Durante a primeira fase, voltada para os profissionais da saúde e concluída na última sexta-feira (19) foram vacinadas 23. 276 pessoas no Estado, sendo a capacidade da Sesap de 31.376 vacinas. De acordo com a coordenadora estadual de imunização no RN, Jeanny Guedes, o número de imunizações é ainda maior, tendo em vista que muitos municípios ainda não enviaram os dados da vacinação para o Programa Nacional de Imunizações, do Ministério da Saúde".

Nesta segunda fase todas as grávidas, independentemente do período de gestação, devem se vacinar. As mulheres que engravidarem após o fim dessa etapa poderão se imunizar nas fases seguintes. Na vacinação das crianças, pais e responsáveis devem levar aos locais de imunização apenas os bebês que já completaram seis meses de idade e os menores de dois anos, apresentando o cartão de vacinação da criança. As crianças receberão uma dose dividida em duas vezes. Asegunda meia dose será administrada 30 dias após a primeira. Se a criança completar seis meses depois do dia 2 de abril, também poderá ser vacinada normalmente.

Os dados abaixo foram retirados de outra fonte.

-- ==== Sys2Proof/Laws/State.lean ====
section
/-! SUPPORT. What each named update of the state does to each field. -/

namespace Sys2Proof.Machine

/-! ### `State.setM` -/

@[simp] theorem State.setM_cfg (s : State) (r : MIdx) (v : MReg) :
    (s.setM r v).cfg = s.cfg := rfl

@[simp] theorem State.setM_pc (s : State) (r : MIdx) (v : MReg) :
    (s.setM r v).pc = s.pc := rfl

@[simp] theorem State.setM_x (s : State) (r : MIdx) (v : MReg) :
    (s.setM r v).x = s.x := rfl

@[simp] theorem State.setM_m (s : State) (r : MIdx) (v : MReg) :
    (s.setM r v).m = s.m.set r.toNat v r.isLt := rfl

@[simp] theorem State.setM_xmrstart (s : State) (r : MIdx) (v : MReg) :
    (s.setM r v).xmrstart = s.xmrstart := rfl

@[simp] theorem State.setM_xmxrm (s : State) (r : MIdx) (v : MReg) :
    (s.setM r v).xmxrm = s.xmxrm := rfl

@[simp] theorem State.setM_xmxsat (s : State) (r : MIdx) (v : MReg) :
    (s.setM r v).xmxsat = s.xmxsat := rfl

@[simp] theorem State.setM_sizeM (s : State) (r : MIdx) (v : MReg) :
    (s.setM r v).sizeM = s.sizeM := rfl

@[simp] theorem State.setM_sizeN (s : State) (r : MIdx) (v : MReg) :
    (s.setM r v).sizeN = s.sizeN := rfl

@[simp] theorem State.setM_sizeK (s : State) (r : MIdx) (v : MReg) :
    (s.setM r v).sizeK = s.sizeK := rfl

@[simp] theorem State.setM_fflags (s : State) (r : MIdx) (v : MReg) :
    (s.setM r v).fflags = s.fflags := rfl

@[simp] theorem State.setM_frm (s : State) (r : MIdx) (v : MReg) :
    (s.setM r v).frm = s.frm := rfl

@[simp] theorem State.setM_bf16 (s : State) (r : MIdx) (v : MReg) :
    (s.setM r v).bf16 = s.bf16 := rfl

@[simp] theorem State.setM_priv (s : State) (r : MIdx) (v : MReg) :
    (s.setM r v).priv = s.priv := rfl

@[simp] theorem State.setM_mstatus (s : State) (r : MIdx) (v : MReg) :
    (s.setM r v).mstatus = s.mstatus := rfl

@[simp] theorem State.setM_mepc (s : State) (r : MIdx) (v : MReg) :
    (s.setM r v).mepc = s.mepc := rfl

@[simp] theorem State.setM_mcause (s : State) (r : MIdx) (v : MReg) :
    (s.setM r v).mcause = s.mcause := rfl

@[simp] theorem State.setM_mtval (s : State) (r : MIdx) (v : MReg) :
    (s.setM r v).mtval = s.mtval := rfl

@[simp] theorem State.setM_mtvec (s : State) (r : MIdx) (v : MReg) :
    (s.setM r v).mtvec = s.mtvec := rfl

@[simp] theorem State.setM_medeleg (s : State) (r : MIdx) (v : MReg) :
    (s.setM r v).medeleg = s.medeleg := rfl

@[simp] theorem State.setM_mideleg (s : State) (r : MIdx) (v : MReg) :
    (s.setM r v).mideleg = s.mideleg := rfl

@[simp] theorem State.setM_sepc (s : State) (r : MIdx) (v : MReg) :
    (s.setM r v).sepc = s.sepc := rfl
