/-- What `trouble` reports: a row at or above `xmrstart`, with everything clean in the rows before
it. -/
theorem trouble_faults {s : State} {store : Bool} {t : Transfer} {row : Nat}
    {reports : List (Exc × Nat)} (h : s.trouble store t = some (.faults row reports)) :
    s.xmrstart.toNat ≤ row ∧ row < t.rows ∧
      reports = t.elems.flatMap (s.elemFaults store t row) ∧ reports ≠ [] ∧
      (∀ k ∈ t.elems, s.elemReserved store t row k = none) ∧
      ∀ q, s.xmrstart.toNat ≤ q → q < row → s.rowTrouble store t q = none := by
  obtain ⟨l₁, q, l₂, hl, hq, hb⟩ := List.findSome?_eq_some_iff.1 h
  have hrow : q = row ∧ reports = t.elems.flatMap (s.elemFaults store t q) ∧ reports ≠ [] ∧
      ∀ k ∈ t.elems, s.elemReserved store t q k = none := by
    unfold State.rowTrouble at hq
    split at hq
    · simp at hq
    · rename_i hn
      split at hq
      · simp at hq
      · rename_i hf
        simp only [Option.some.injEq, Trouble.faults.injEq] at hq
        refine ⟨hq.1, by rw [hf]; exact hq.2.symm, by rw [← hq.2]; simp, ?_⟩
        rwa [List.findSome?_eq_none_iff] at hn
  obtain ⟨rfl, h1, h2, h3⟩ := hrow
  have hlen := congrArg List.length hl
  have hq' : l₁.length < t.rows - s.xmrstart.toNat := by simp at hlen; omega
  have hget := congrArg (fun l => l[l₁.length]?) hl
  simp [hq'] at hget
  refine ⟨by omega, by omega, h1, h2, h3, fun p hp hp' => hb p ?_⟩
  have hp1 : p - s.xmrstart.toNat < l₁.length := by omega
  have := congrArg (fun l => l[p - s.xmrstart.toNat]?) hl
  simp only [List.getElem?_append_left hp1] at this
  have hlt : p - s.xmrstart.toNat < t.rows - s.xmrstart.toNat := by omega
  simp [hlt] at this
  have e : s.xmrstart.toNat + (p - s.xmrstart.toNat) = p := by omega
  rw [e] at this
  exact List.mem_of_getElem? this.symm

/-- What an access that reaches memory says of the address map. -/
theorem reach_eq_ok {s : State} {store : Bool} {a : Nat} :
    s.reach store a = .ok ↔ (if store then s.writeReach a else s.readReach a) = .ok ∧
      s.readReach a ≠ .sideEffects ∧ s.writeReach a ≠ .sideEffects := by
  unfold State.reach
  cases store <;> cases s.readReach a <;> cases s.writeReach a <;> decide

/-- A trap value of an element is its address, or a byte address of one that straddles a page. -/
theorem mem_reported {t : Transfer} {q k v : Nat} (he : 0 < t.esize) (h : v ∈ t.reported q k) :
    ∃ b < t.esize, v = t.addr q (k * t.esize + b) ∧ (b = 0 ∨ t.straddles q k = true) := by
  unfold Transfer.reported at h
  split at h
  · rename_i hs
    obtain ⟨b, hb, rfl⟩ := List.mem_map.1 h
    exact ⟨b, List.mem_range.1 hb, rfl, .inr hs⟩
  · exact ⟨0, he, List.mem_singleton.1 h, .inl rfl⟩

/-- Every exception of an element has one of its trap values. -/
theorem mem_elemFaults {s : State} {store : Bool} {t : Transfer} {q k : Nat} {r : Exc × Nat}
    (h : r ∈ s.elemFaults store t q k) : r.2 ∈ t.reported q k := by
  have hm : ∀ e : Exc, r ∈ (t.reported q k).map (fun a => (e, a)) → r.2 ∈ t.reported q k := by
    intro e h
    obtain ⟨a, ha, rfl⟩ := List.mem_map.1 h
    exact ha
  simp only [State.elemFaults] at h
  split at h
  · rcases List.mem_append.1 h with h | h <;> split at h
    · exact hm _ h
    · cases h
    · exact hm _ h
    · cases h
  · exact hm _ h

/-- Under `MISALIGNED_POLICY = trap` a misaligned element raises the misaligned exception alone. -/
theorem elemFaults_of_misaligned {s : State} {store : Bool} {t : Transfer} {q k : Nat}
    (hp : s.cfg.misalignedPolicy = .trap) (ha : t.aligned q k = false) :
    s.elemFaults store t q k = (t.reported q k).map fun a =>
      (if store then Exc.storeMisaligned else .loadMisaligned, a) := by
  simp [State.elemFaults, State.performs, hp, ha]

/-- A row trap takes one of the reports. -/
theorem pickReport_mem (n : Nat) {l : List (Exc × Nat)} (h : l ≠ []) : pickReport n l ∈ l := by
  cases l with
  | nil => exact absurd rfl h
  | cons r rest =>
    simp only [pickReport]
    split
    · simp
    · have hlt : Config.freeChoice n % (rest.length + 1) < (r :: rest).length :=
        Nat.mod_lt _ (Nat.succ_pos _)
      rw [List.getD_eq_getElem _ _ hlt]
      exact List.getElem_mem hlt

/-- What a row trap changes: `xmrstart`, `MS`, the count of draws and the registers of the trap. -/
theorem rowTrap_kept (s : State) (row : Nat) (reports : List (Exc × Nat)) :
    let t := s.rowTrap row reports
    t.cfg = s.cfg ∧ t.x = s.x ∧ t.m = s.m ∧ t.xmrstart = BitVec.ofNat 64 row ∧ t.xmxrm = s.xmxrm ∧
      t.xmxsat = s.xmxsat ∧ SizesKept s t ∧ t.fflags = s.fflags ∧ t.frm = s.frm ∧ t.bf16 = s.bf16 ∧
      t.mstatus.ms = 3#2 ∧ t.mstatus.fs = s.mstatus.fs ∧ t.mem = s.mem ∧ t.stale = s.stale ∧
      t.instret = s.instret := by
  obtain ⟨h1, h2, h3, h4, h5, h6, h7, h8, h9, h10, h11, h12, h13, h14, -, h15⟩ :=
    takeException_kept
      (({ s with
          xmrstart := BitVec.ofNat 64 row
          draws := if reports.all (· == pickReport s.draws reports) then s.draws else s.draws + 1 }
        : State).dirtyMS)
      (pickReport s.draws reports).1 (BitVec.ofNat 64 (pickReport s.draws reports).2)
  exact ⟨h1, h2, h3, h4, h5, h6, h7, h8, h9, h10, h11, h12, h13, h14, h15⟩

/-! ### Stored bytes -/

/-- One value among equals. -/
theorem allSame_iff {l : List Byte} : allSame l = true ↔ ∀ a ∈ l, ∀ b ∈ l, a = b := by
  cases l with
  | nil => simp [allSame]
  | cons v l =>
    simp only [allSame, List.all_eq_true, beq_iff_eq, List.mem_cons, forall_eq_or_imp, true_and]
    constructor
    · intro h
      exact ⟨fun a ha => (h a ha).symm, fun a ha => ⟨h a ha, fun b hb => (h a ha).trans (h b hb).symm⟩⟩
    · intro h a ha
      exact (h.1 a ha).symm

/-- The chosen byte is one of the values. -/
theorem pickByte_mem (n : Nat) {l : List Byte} (h : l ≠ []) : pickByte n l ∈ l := by
  cases l with
  | nil => exact absurd rfl h
  | cons v rest =>
    simp only [pickByte]
    split
    · simp
    · have hlt : Config.freeChoice n % (rest.length + 1) < (v :: rest).length :=
        Nat.mod_lt _ (Nat.succ_pos _)
      rw [List.getD_eq_getElem _ _ hlt]
      exact List.getElem_mem hlt

/-- Among equal values the choice is no choice. -/
theorem pickByte_of_allSame (n : Nat) {l : List Byte} {v : Byte} (h : allSame l = true)
    (hv : v ∈ l) : pickByte n l = v :=
  allSame_iff.1 h _ (pickByte_mem n (List.ne_nil_of_mem hv)) _ hv

/-- There is always a value. -/
theorem byteOptions_ne_nil (old : Byte) (sure maybe : List Host.Cell) (a : Nat) :
    byteOptions old sure maybe a ≠ [] := by
  unfold byteOptions
  simp only
  split
  · simp
  · rename_i h
    intro e
    rw [List.append_eq_nil_iff] at e
    simp [e.1] at h

/-- Rising addresses are distinct. -/
theorem risingFrom_le {lo : Nat} {l : List Host.Cell} (h : risingFrom lo l = true) :
    ∀ w ∈ l, lo ≤ w.1 := by
  induction l generalizing lo with
  | nil => simp
  | cons c l ih =>
    simp only [risingFrom, Bool.and_eq_true, Nat.ble_eq] at h
    intro w hw
    rcases List.mem_cons.1 hw with rfl | hw
    · exact h.1
    · have := ih h.2 w hw; omega
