-- ==== Sys2Proof/Laws/Exec.lean ====
section
/-! SUPPORT. What `exec` can do with an instruction, said once: every instruction is a list of checks,
the `MS` gate first, before a computation, a load or a store. -/

namespace Sys2Proof.Machine

/-- What the computation of an instruction that is no load or store changes: the matrix registers, and
the flags, `FS` and `xmsize` where the instruction has them. -/
structure Computed (i : Instr) (s u : State) : Prop where
  host : HostKept s u
  ms : u.mstatus.ms = s.mstatus.ms
  pc : u.pc = s.pc
  mem : u.mem = s.mem
  stale : u.stale = s.stale
  draws : u.draws = s.draws
  instret : u.instret = s.instret
  sat : isClip i = false → u.xmxsat = s.xmxsat
  satMono : s.xmxsat = true → u.xmxsat = true
  float : isFloatMul i = false → FloatKept s u
  flags : ∃ g, u.fflags = s.fflags ||| g
  regs : isConfig i = true → u.m = s.m
  built : ∀ q : MIdx, u.m[q.toNat]'q.isLt = s.m[q.toNat]'q.isLt ∨
    ∃ f, u.m[q.toNat]'q.isLt = rowsOf s.cfg f
  sizes : isConfig i = false → SizesKept s u

/-- Registers are rewritten and nothing else. -/
theorem computed_setGroup (i : Instr) (s : State) (md : MIdx) {l : List MReg}
    (h : isConfig i = false) (hl : ∀ v ∈ l, ∃ f, v = rowsOf s.cfg f) :
    Computed i s (s.setGroup md l) := by
  constructor <;> first
    | exact fun q => (setGroup_get_cases s md q l).imp id (hl _)
    | exact ⟨0, by simp only [State.setGroup_fflags]; exact (BitVec.or_zero).symm⟩
    | (constructor <;> simp)
    | simp [FloatKept, SizesKept, h]

/-- A register is rewritten and nothing else. -/
theorem computed_setM (i : Instr) (s : State) (md : MIdx) {v : MReg}
    (h : isConfig i = false) (hv : ∃ f, v = rowsOf s.cfg f) : Computed i s (s.setM md v) :=
  computed_setGroup i s md (l := [v]) h (by simpa using hv)

/-- The accumulator is built of rows. -/
theorem accBuild_rows (s : State) (l : AccLayout) (w : Nat) (f : Nat → Nat → BitVec w) :
    ∀ v ∈ s.accBuild l w f, ∃ g, v = rowsOf s.cfg g := by
  cases l
  · simp only [State.accBuild, List.mem_singleton]
    rintro v rfl
    exact ⟨_, rfl⟩
  · simp only [State.accBuild, List.mem_cons, List.not_mem_nil, or_false]
    rintro v (rfl | rfl)
    · exact ⟨_, rfl⟩
    · exact ⟨_, rfl⟩

/-- The `uop` field of a word in the arithmetic format. -/
@[simp] theorem uop_arithWord (func : BitVec 4) (uop : BitVec 3) (b24 : BitVec 1)
    (ms2 ms1 r : BitVec 3) (size : BitVec 2) (md : MIdx) :
    (arithWord func uop b24 ms2 ms1 r size md).extractLsb' 25 3 = uop :=
  (arithWord_fields func uop b24 ms2 ms1 r size md).2.2.2.2.2.2.2.2.1

/-- The `func` field of a word in the arithmetic format. -/
@[simp] theorem func_arithWord (func : BitVec 4) (uop : BitVec 3) (b24 : BitVec 1)
    (ms2 ms1 r : BitVec 3) (size : BitVec 2) (md : MIdx) :
    (arithWord func uop b24 ms2 ms1 r size md).extractLsb' 28 4 = func :=
  (arithWord_fields func uop b24 ms2 ms1 r size md).2.2.2.2.2.2.2.2.2

/-- The `uop` field of a word in the load/store format. -/
@[simp] theorem uop_memWord (func : BitVec 4) (uop : BitVec 3) (rs2 rs1 : XIdx) (size : BitVec 2)
    (reg : MIdx) : (memWord func uop rs2 rs1 size reg).extractLsb' 25 3 = uop :=
  (memWord_fields func uop rs2 rs1 size reg).2.2.2.2.2.2.1

/-- The `uop` field of a word in the immediate configuration format. -/
@[simp] theorem uop_cfgImmWord (index : BitVec 3) (uimm7 : BitVec 7) :
    (cfgImmWord index uimm7).extractLsb' 25 3 = 7#3 :=
  (cfgImmWord_fields index uimm7).2.2.2.2.2.1
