theorem mmulhDMx (md : MIdx) (ms2 : MIdx) (rs1 : XcIdx) : Statement (.mmulhDMx md ms2 rs1) :=
  matrixWord_arith _ _ _ _ _ _ _ _

theorem msraSMm (md : MIdx) (ms2 : MIdx) (ms1 : MIdx) : Statement (.msraSMm md ms2 ms1) :=
  matrixWord_arith _ _ _ _ _ _ _ _

theorem msraSMvX (md : MIdx) (ms2 : MIdx) (ms1 : MIdx) (rs1 : XcIdx) : Statement (.msraSMvX md ms2 ms1 rs1) :=
  matrixWord_arith _ _ _ _ _ _ _ _

theorem msraSMvI (md : MIdx) (ms2 : MIdx) (ms1 : MIdx) (uimm3 : BitVec 3) : Statement (.msraSMvI md ms2 ms1 uimm3) :=
  matrixWord_arith _ _ _ _ _ _ _ _

theorem msraSMx (md : MIdx) (ms2 : MIdx) (rs1 : XcIdx) : Statement (.msraSMx md ms2 rs1) :=
  matrixWord_arith _ _ _ _ _ _ _ _

theorem msraDMm (md : MIdx) (ms2 : MIdx) (ms1 : MIdx) : Statement (.msraDMm md ms2 ms1) :=
  matrixWord_arith _ _ _ _ _ _ _ _

theorem msraDMvX (md : MIdx) (ms2 : MIdx) (ms1 : MIdx) (rs1 : XcIdx) : Statement (.msraDMvX md ms2 ms1 rs1) :=
  matrixWord_arith _ _ _ _ _ _ _ _

theorem msraDMvI (md : MIdx) (ms2 : MIdx) (ms1 : MIdx) (uimm3 : BitVec 3) : Statement (.msraDMvI md ms2 ms1 uimm3) :=
  matrixWord_arith _ _ _ _ _ _ _ _

theorem msraDMx (md : MIdx) (ms2 : MIdx) (rs1 : XcIdx) : Statement (.msraDMx md ms2 rs1) :=
  matrixWord_arith _ _ _ _ _ _ _ _

theorem mn4clipSMm (md : MIdx) (ms2 : MIdx) (ms1 : MIdx) : Statement (.mn4clipSMm md ms2 ms1) :=
  matrixWord_arith _ _ _ _ _ _ _ _

theorem mn4clipSMvX (md : MIdx) (ms2 : MIdx) (ms1 : MIdx) (rs1 : XcIdx) : Statement (.mn4clipSMvX md ms2 ms1 rs1) :=
  matrixWord_arith _ _ _ _ _ _ _ _

theorem mn4clipSMvI (md : MIdx) (ms2 : MIdx) (ms1 : MIdx) (uimm3 : BitVec 3) : Statement (.mn4clipSMvI md ms2 ms1 uimm3) :=
  matrixWord_arith _ _ _ _ _ _ _ _

theorem mn4clipSMx (md : MIdx) (ms2 : MIdx) (rs1 : XcIdx) : Statement (.mn4clipSMx md ms2 rs1) :=
  matrixWord_arith _ _ _ _ _ _ _ _

theorem mn4clipDMm (md : MIdx) (ms2 : MIdx) (ms1 : MIdx) : Statement (.mn4clipDMm md ms2 ms1) :=
  matrixWord_arith _ _ _ _ _ _ _ _

theorem mn4clipDMvX (md : MIdx) (ms2 : MIdx) (ms1 : MIdx) (rs1 : XcIdx) : Statement (.mn4clipDMvX md ms2 ms1 rs1) :=
  matrixWord_arith _ _ _ _ _ _ _ _

theorem mn4clipDMvI (md : MIdx) (ms2 : MIdx) (ms1 : MIdx) (uimm3 : BitVec 3) : Statement (.mn4clipDMvI md ms2 ms1 uimm3) :=
  matrixWord_arith _ _ _ _ _ _ _ _

theorem mn4clipDMx (md : MIdx) (ms2 : MIdx) (rs1 : XcIdx) : Statement (.mn4clipDMx md ms2 rs1) :=
  matrixWord_arith _ _ _ _ _ _ _ _

theorem mn4clipuSMm (md : MIdx) (ms2 : MIdx) (ms1 : MIdx) : Statement (.mn4clipuSMm md ms2 ms1) :=
  matrixWord_arith _ _ _ _ _ _ _ _

theorem mn4clipuSMvX (md : MIdx) (ms2 : MIdx) (ms1 : MIdx) (rs1 : XcIdx) : Statement (.mn4clipuSMvX md ms2 ms1 rs1) :=
  matrixWord_arith _ _ _ _ _ _ _ _

theorem mn4clipuSMvI (md : MIdx) (ms2 : MIdx) (ms1 : MIdx) (uimm3 : BitVec 3) : Statement (.mn4clipuSMvI md ms2 ms1 uimm3) :=
  matrixWord_arith _ _ _ _ _ _ _ _

theorem mn4clipuSMx (md : MIdx) (ms2 : MIdx) (rs1 : XcIdx) : Statement (.mn4clipuSMx md ms2 rs1) :=
  matrixWord_arith _ _ _ _ _ _ _ _

theorem mn4clipuDMm (md : MIdx) (ms2 : MIdx) (ms1 : MIdx) : Statement (.mn4clipuDMm md ms2 ms1) :=
  matrixWord_arith _ _ _ _ _ _ _ _

theorem mn4clipuDMvX (md : MIdx) (ms2 : MIdx) (ms1 : MIdx) (rs1 : XcIdx) : Statement (.mn4clipuDMvX md ms2 ms1 rs1) :=
  matrixWord_arith _ _ _ _ _ _ _ _

theorem mn4clipuDMvI (md : MIdx) (ms2 : MIdx) (ms1 : MIdx) (uimm3 : BitVec 3) : Statement (.mn4clipuDMvI md ms2 ms1 uimm3) :=
  matrixWord_arith _ _ _ _ _ _ _ _

theorem mn4clipuDMx (md : MIdx) (ms2 : MIdx) (rs1 : XcIdx) : Statement (.mn4clipuDMx md ms2 rs1) :=
  matrixWord_arith _ _ _ _ _ _ _ _

theorem mldb (md : MIdx) (rs2 : XIdx) (rs1 : XIdx) : Statement (.mldb md rs2 rs1) :=
  matrixWord_mem _ _ _ _ _ _

theorem mldh (md : MIdx) (rs2 : XIdx) (rs1 : XIdx) : Statement (.mldh md rs2 rs1) :=
  matrixWord_mem _ _ _ _ _ _

theorem mldw (md : MIdx) (rs2 : XIdx) (rs1 : XIdx) : Statement (.mldw md rs2 rs1) :=
  matrixWord_mem _ _ _ _ _ _

theorem mldd (md : MIdx) (rs2 : XIdx) (rs1 : XIdx) : Statement (.mldd md rs2 rs1) :=
  matrixWord_mem _ _ _ _ _ _

theorem mstb (ms3 : MIdx) (rs2 : XIdx) (rs1 : XIdx) : Statement (.mstb ms3 rs2 rs1) :=
  matrixWord_mem _ _ _ _ _ _

theorem msth (ms3 : MIdx) (rs2 : XIdx) (rs1 : XIdx) : Statement (.msth ms3 rs2 rs1) :=
  matrixWord_mem _ _ _ _ _ _

theorem mstw (ms3 : MIdx) (rs2 : XIdx) (rs1 : XIdx) : Statement (.mstw ms3 rs2 rs1) :=
  matrixWord_mem _ _ _ _ _ _

theorem mstd (ms3 : MIdx) (rs2 : XIdx) (rs1 : XIdx) : Statement (.mstd ms3 rs2 rs1) :=
  matrixWord_mem _ _ _ _ _ _

theorem msldb (md : MIdx) (rs2 : XIdx) (rs1 : XIdx) : Statement (.msldb md rs2 rs1) :=
  matrixWord_mem _ _ _ _ _ _

theorem msldh (md : MIdx) (rs2 : XIdx) (rs1 : XIdx) : Statement (.msldh md rs2 rs1) :=
  matrixWord_mem _ _ _ _ _ _

theorem msldw (md : MIdx) (rs2 : XIdx) (rs1 : XIdx) : Statement (.msldw md rs2 rs1) :=
  matrixWord_mem _ _ _ _ _ _

theorem msldd (md : MIdx) (rs2 : XIdx) (rs1 : XIdx) : Statement (.msldd md rs2 rs1) :=
  matrixWord_mem _ _ _ _ _ _

theorem msstb (ms3 : MIdx) (rs2 : XIdx) (rs1 : XIdx) : Statement (.msstb ms3 rs2 rs1) :=
  matrixWord_mem _ _ _ _ _ _

theorem mssth (ms3 : MIdx) (rs2 : XIdx) (rs1 : XIdx) : Statement (.mssth ms3 rs2 rs1) :=
  matrixWord_mem _ _ _ _ _ _

theorem msstw (ms3 : MIdx) (rs2 : XIdx) (rs1 : XIdx) : Statement (.msstw ms3 rs2 rs1) :=
  matrixWord_mem _ _ _ _ _ _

A enfermeira Mariana Carvalho, da Unidade Básica de Saúde São João, localizada na avenida Romualdo Galvão, e eleita pela Prefeitura de Natal como referência no processo de vacinação contra o vírus H1N1 na capital explica que é necessário haver a divisão da vacinação infantil porque a quantidade seria muito elevada para a idade. "Não há contraindicações. O que acontece é que como o sistema não conhece a vacina, não existe janela imunológica, ou seja, não há memória do vírus no organismo. Primeiro a criança recebe a dose de 0,25 ml e depois de 30 dias, recebe o reforço, os outros 0,25 ml. Uma só vacina seria muito forte", informa. Adona de casa Juliete Lima levou o filho Eric de 1 ano e nove meses à unidade logo no primeiro dia de vacinação. "Para prevenir e aproveitar que o movimento
nos postos não se intensifica. Mas, além da vacinação tenho consciência dos cuidados que temos que ter em casa. Evito que ele tenha contato direto com pessoas gripadas e tento manter o ambiente arejado," afirma Juliete.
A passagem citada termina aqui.